A coragem, a preguiça e a motivação na escola


A coragem e a preguiça (não confundir com ócio) não são qualidades inatas num ser humano. Resultam, tão só, de determinados contextos e de determinadas situações. Dito de outra forma: não se nasce corajoso ou preguiçoso, acontece-nos. Convém acrescentar que, para este facto, contribuem muitas componentes de uma sociedade muito pouco harmoniosa. Porque, por exemplo no caso da preguiça, o insucesso repetido conduz o ser humano a  um fatalismo passivo.
É o que também acontece com muitos alunos e, particularmente, com alunos identificados como crianças e jovens em perigo. A pouca atenção que dão ao estudo, a inadaptação à escola e às estruturas escolares, o abandono escolar, conduzem à preguiça. E, sendo assim, nunca saborearão o gosto do esforço, se com tempo, coragem e saber não se lhes recrearem situações de necessidade e de evidência, algo que ponha em articulação uma situação e uma acção, uma causa e um efeito.
Atente-se! Quando os valores do ter suplantam os valores do ser, então, não é de admirar que os indivíduos procurem a rentabilidade, exterior e imediata, do menor esforço e deixem de ter a coragem de se valorizarem a si próprios. Talvez, por isso, falar muito cedo de projectos profissionais aos alunos, por exemplo, seja uma forma de contornar, erradamente, a questão da fobia escolar.
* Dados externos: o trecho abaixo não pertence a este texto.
-- ==== Sys2Proof/Syntax.lean ====
section
/-!
DEFINITION. The instructions of the block: one constructor per mnemonic of spec/opcode_table.json. The table splits a
character class into several match/mask rows; a class is one instruction (30_encoding.md R47) and carries its code.
-/
namespace Sys2Proof

/-- Every instruction of the block. Format `C` (R47, R54), format `K` (R49), format `M` (R48). -/
inductive Instr where
  /-- `CTRL` (R114): a control code 0x00..0x1F given to `SEND_CHAR`, or 0x01..0x1F in a stream. -/
  | ctrl (c : Byte)
  /-- `SP` (R111): the space, 0x20. -/
  | sp
  /-- `SYM` (R115): 0x21..0x60 but for the two delimiters. -/
  | sym (c : Byte)
  /-- `PRO_OPEN` (R112): `<`, 0x3C. -/
  | proOpen
  /-- `PRO_CLOSE` (R113): `>`, 0x3E. -/
  | proClose
  /-- `LOW` (R116): `a`..`z`, 0x61..0x7A. -/
  | low (c : Byte)
  /-- `OOR` (R119): 0x7B..0xDF but for the seven accented codes. -/
  | oor (c : Byte)
  /-- `ACC` (R117): the seven accented codes. -/
  | acc (c : Byte)
  /-- `OORF` (R120): 0xE0..0xFF but for the seven accented lowercase codes. -/
  | oorf (c : Byte)
  /-- `ACCL` (R118): the seven accented lowercase codes. -/
  | accl (c : Byte)
  /-- `CONSTRUCT3` (R80), `cmd_op = 00`. -/
  | construct3 (pin : PinId) (speed : Wpm) (invert : Bool)
  /-- `CONSTRUCT5` (R81), `cmd_op = 01`. -/
  | construct5 (pin : PinId) (speed : Wpm) (toneCh : ToneId) (freq : Hz) (invert : Bool)
  /-- `SEND_CHAR` (R110), `cmd_op = 10`. -/
  | sendChar (c : Byte)
  /-- `SEND_SEQ` (R125), `cmd_op = 11`. -/
  | sendSeq (stream : List Byte)
  /-- `DOT` (R93): element bit 0. -/
  | dot
  /-- `DASH` (R94): element bit 1. -/
  | dash
  /-- `END` (R126): the byte 0x00 fetched by `SEND_SEQ`. -/
  | endSeq
  deriving DecidableEq, Repr

end Sys2Proof
end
Existem, porém, factores de coragem que podem e  devem ser activados na escola: a sensibilização para um ideal, o sentido do maravilhoso, o potenciar um dom inato, o desejo de atingir um objectivo, reconhecer a importância da biodiversidade, conhecer um biótopo, a concretização de projectos colectivos, defender um objecto simbólico, lutar por uma pessoa ou por uma causa.Claro que a preguiça generalizada dos adolescentes mostra, sem dúvida, uma patologia, uma deriva, um disfuncionamento. Sim, mas é altura de não esquecer que preguiça ou coragem, são apenas consequências, respostas a uma determinada situação, não mais do que isso... para que se evitem atitudes maternais de cariz psicológico.
Pensemos um pouco. A força dos valores materialistas colonizou a escola, ao ponto de lhe retirar a sua característica virtude crítica, impondo-lhe regras de empresa e de barbárie económica. A escola tornou-se, assim, um lugar do conformismo, do consensual e do dito normal como no tempo dos sofistas e da escolástica, e deixou de ser o lugar do exercício do espírito crítico como aconteceu desde o século das Luzes.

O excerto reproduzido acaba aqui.